» What is needed:
Output only the stretch of the listing that starts at the line containing "(hlow : 2 ^" and ends at the line containing "have hd : (-(l", reproduced exactly with both ends.
○ ○ ○ ○
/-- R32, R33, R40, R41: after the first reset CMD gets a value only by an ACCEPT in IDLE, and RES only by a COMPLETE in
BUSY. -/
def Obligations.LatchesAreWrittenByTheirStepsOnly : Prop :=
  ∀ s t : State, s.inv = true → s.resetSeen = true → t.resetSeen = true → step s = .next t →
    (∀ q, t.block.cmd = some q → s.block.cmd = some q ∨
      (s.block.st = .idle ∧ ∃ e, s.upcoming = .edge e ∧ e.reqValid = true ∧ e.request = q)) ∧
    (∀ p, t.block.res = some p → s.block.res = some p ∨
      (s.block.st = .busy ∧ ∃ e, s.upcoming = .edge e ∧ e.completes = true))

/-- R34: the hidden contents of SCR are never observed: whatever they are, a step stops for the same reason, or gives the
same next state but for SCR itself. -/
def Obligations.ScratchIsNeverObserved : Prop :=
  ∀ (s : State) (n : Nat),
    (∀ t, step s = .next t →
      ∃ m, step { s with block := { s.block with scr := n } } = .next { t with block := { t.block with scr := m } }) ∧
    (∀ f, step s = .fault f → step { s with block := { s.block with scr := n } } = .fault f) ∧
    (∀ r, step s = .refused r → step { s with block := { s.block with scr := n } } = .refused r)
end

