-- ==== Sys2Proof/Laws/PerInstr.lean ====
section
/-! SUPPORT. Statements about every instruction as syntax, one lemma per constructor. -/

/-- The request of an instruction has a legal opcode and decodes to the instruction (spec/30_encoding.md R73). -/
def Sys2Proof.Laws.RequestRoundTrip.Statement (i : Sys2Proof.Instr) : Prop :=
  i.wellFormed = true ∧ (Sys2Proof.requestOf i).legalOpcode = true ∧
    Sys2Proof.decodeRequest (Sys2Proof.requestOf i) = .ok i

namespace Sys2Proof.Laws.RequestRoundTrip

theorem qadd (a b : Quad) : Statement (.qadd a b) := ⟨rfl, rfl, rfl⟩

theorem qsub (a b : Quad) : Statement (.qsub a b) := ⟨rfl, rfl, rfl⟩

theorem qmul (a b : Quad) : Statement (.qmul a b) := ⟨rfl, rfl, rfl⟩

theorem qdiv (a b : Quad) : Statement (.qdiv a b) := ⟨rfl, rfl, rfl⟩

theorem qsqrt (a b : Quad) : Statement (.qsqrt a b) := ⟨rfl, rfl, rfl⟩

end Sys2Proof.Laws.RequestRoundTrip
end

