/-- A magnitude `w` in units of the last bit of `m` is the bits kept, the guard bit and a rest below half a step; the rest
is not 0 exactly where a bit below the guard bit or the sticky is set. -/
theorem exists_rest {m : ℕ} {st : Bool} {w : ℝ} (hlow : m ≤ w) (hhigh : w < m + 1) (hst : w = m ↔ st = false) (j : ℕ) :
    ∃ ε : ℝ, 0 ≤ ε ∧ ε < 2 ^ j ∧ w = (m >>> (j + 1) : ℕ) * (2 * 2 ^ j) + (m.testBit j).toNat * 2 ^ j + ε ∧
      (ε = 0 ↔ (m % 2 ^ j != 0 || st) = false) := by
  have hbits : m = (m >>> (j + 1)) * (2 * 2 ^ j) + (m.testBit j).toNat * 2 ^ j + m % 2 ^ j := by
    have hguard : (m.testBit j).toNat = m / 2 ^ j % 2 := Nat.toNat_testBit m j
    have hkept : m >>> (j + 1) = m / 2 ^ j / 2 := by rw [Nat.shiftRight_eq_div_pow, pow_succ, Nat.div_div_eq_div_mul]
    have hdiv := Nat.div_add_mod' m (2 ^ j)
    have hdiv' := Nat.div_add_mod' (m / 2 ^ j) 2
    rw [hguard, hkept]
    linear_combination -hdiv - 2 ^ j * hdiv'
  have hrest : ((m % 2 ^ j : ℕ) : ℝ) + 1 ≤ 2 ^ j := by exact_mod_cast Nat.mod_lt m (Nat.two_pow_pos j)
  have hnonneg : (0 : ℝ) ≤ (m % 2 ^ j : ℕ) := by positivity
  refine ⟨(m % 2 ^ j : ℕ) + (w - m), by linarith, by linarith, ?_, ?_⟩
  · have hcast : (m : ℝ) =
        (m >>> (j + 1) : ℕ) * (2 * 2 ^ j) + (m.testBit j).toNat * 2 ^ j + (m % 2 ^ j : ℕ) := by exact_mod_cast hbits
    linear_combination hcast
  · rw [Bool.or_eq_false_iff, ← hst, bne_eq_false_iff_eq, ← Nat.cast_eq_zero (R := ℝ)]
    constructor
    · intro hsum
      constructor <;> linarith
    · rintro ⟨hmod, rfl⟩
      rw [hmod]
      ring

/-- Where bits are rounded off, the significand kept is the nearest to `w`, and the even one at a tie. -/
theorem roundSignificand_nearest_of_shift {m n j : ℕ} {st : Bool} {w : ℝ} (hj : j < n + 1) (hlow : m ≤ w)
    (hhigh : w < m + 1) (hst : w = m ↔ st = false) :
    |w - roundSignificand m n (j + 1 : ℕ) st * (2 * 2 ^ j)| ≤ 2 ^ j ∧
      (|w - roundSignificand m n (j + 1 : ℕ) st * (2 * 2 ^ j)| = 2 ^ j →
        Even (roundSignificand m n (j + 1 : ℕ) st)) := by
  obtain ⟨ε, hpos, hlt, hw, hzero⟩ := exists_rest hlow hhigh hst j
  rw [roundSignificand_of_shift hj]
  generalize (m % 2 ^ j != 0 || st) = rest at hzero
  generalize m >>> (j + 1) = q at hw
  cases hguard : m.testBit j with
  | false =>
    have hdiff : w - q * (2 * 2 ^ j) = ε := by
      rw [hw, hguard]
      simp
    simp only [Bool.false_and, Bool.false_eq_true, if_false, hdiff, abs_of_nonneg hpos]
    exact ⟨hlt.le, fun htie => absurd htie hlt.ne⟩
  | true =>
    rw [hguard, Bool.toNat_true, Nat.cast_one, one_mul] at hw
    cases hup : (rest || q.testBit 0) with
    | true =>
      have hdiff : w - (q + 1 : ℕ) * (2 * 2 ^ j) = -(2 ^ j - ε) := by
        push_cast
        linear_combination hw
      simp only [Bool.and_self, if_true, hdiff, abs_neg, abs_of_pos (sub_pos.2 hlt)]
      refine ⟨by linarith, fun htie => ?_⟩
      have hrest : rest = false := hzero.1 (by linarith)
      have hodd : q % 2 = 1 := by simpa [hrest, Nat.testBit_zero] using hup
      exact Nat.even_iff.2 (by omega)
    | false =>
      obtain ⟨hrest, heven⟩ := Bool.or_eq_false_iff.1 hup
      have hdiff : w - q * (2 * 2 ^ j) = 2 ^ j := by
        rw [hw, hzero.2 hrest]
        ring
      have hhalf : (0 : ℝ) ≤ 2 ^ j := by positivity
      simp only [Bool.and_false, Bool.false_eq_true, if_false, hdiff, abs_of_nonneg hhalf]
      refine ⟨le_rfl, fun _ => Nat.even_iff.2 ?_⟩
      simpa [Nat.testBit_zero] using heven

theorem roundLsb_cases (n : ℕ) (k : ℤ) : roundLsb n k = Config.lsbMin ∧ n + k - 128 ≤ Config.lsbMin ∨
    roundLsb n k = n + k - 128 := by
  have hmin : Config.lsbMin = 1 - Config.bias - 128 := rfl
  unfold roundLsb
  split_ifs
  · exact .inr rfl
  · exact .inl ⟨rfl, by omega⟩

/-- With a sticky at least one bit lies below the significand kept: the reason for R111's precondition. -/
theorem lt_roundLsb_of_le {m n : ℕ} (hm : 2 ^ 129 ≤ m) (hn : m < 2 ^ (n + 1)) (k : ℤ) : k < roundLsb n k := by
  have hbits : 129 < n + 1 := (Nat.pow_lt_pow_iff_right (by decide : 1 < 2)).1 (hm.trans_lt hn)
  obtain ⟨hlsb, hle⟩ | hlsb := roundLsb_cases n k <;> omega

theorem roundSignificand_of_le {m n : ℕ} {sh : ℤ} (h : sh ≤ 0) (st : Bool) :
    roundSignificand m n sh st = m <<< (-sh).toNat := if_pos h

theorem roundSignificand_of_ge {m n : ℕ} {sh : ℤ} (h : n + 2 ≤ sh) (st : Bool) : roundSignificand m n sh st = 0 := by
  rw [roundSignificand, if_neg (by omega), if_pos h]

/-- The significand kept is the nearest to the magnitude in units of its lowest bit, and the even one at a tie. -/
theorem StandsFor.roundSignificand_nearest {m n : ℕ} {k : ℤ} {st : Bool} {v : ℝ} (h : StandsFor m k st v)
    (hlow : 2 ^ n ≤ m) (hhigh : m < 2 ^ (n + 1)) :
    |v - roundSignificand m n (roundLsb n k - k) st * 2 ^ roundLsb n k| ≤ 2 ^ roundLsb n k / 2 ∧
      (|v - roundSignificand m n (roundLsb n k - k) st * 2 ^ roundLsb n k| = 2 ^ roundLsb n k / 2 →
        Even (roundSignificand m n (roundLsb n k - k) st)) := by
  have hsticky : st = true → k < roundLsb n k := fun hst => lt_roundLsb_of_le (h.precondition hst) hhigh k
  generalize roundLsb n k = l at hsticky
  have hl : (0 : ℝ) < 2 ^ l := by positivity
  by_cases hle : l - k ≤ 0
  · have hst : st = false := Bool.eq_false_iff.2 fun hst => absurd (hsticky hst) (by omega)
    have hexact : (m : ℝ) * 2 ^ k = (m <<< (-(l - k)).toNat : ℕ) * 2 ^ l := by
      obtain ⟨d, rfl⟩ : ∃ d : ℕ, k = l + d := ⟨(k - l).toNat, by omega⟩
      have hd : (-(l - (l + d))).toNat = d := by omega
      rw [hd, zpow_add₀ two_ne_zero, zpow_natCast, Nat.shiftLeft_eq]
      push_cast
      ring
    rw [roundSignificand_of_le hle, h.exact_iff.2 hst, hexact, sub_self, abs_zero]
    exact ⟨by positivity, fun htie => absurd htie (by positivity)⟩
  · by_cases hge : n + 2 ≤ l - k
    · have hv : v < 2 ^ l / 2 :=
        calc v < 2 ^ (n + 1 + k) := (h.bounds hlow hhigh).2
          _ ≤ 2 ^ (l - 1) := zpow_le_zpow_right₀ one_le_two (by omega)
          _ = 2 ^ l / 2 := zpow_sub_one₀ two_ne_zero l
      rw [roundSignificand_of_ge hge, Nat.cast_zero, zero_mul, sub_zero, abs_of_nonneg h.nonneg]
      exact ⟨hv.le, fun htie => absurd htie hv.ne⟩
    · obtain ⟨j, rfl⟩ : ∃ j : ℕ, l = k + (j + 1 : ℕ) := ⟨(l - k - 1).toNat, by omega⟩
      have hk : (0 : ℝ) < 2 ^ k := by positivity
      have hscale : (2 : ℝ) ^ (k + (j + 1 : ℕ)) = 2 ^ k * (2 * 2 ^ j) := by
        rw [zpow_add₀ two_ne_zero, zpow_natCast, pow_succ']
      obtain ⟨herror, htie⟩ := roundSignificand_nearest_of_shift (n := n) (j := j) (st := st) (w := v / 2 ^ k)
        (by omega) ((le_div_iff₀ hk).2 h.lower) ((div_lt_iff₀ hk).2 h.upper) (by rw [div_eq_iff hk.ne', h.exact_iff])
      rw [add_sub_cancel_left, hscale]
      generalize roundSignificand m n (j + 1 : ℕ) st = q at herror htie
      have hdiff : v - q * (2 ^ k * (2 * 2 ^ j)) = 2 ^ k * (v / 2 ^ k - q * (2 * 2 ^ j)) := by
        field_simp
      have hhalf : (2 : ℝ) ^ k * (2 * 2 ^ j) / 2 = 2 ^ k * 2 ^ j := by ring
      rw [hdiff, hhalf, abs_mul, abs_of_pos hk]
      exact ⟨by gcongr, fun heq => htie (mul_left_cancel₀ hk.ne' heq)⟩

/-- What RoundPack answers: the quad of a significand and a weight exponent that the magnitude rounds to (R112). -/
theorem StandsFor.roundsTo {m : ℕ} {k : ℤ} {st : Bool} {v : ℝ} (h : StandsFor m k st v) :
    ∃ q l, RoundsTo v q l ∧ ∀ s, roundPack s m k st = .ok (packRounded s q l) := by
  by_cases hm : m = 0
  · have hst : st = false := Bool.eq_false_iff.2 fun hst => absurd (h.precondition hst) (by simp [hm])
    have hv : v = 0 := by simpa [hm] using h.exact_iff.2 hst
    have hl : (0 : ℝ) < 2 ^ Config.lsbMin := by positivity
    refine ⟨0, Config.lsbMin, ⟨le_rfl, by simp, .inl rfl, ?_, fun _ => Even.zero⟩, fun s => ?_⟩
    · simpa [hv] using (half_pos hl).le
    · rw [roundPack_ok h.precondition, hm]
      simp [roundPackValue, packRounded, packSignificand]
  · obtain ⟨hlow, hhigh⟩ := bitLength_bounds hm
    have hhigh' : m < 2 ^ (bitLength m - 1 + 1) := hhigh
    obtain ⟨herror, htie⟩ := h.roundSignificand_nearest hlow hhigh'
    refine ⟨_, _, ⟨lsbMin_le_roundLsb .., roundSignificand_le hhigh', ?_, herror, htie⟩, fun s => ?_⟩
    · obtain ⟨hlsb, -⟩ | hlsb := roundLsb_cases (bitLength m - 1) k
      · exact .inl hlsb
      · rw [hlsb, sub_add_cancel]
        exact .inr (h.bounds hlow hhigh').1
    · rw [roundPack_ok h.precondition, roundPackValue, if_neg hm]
○ ○ ○ ○
» Result:
    (hlow : 2 ^ n ≤ m) (hhigh : m < 2 ^ (n + 1)) :
    |v - roundSignificand m n (roundLsb n k - k) st * 2 ^ roundLsb n k| ≤ 2 ^ roundLsb n k / 2 ∧
      (|v - roundSignificand m n (roundLsb n k - k) st * 2 ^ roundLsb n k| = 2 ^ roundLsb n k / 2 →
        Even (roundSignificand m n (roundLsb n k - k) st)) := by
  have hsticky : st = true → k < roundLsb n k := fun hst => lt_roundLsb_of_le (h.precondition hst) hhigh k
  generalize roundLsb n k = l at hsticky
  have hl : (0 : ℝ) < 2 ^ l := by positivity
  by_cases hle : l - k ≤ 0
  · have hst : st = false := Bool.eq_false_iff.2 fun hst => absurd (hsticky hst) (by omega)
    have hexact : (m : ℝ) * 2 ^ k = (m <<< (-(l - k)).toNat : ℕ) * 2 ^ l := by
      obtain ⟨d, rfl⟩ : ∃ d : ℕ, k = l + d := ⟨(k - l).toNat, by omega⟩
      have hd : (-(l - (l + d))).toNat = d := by omega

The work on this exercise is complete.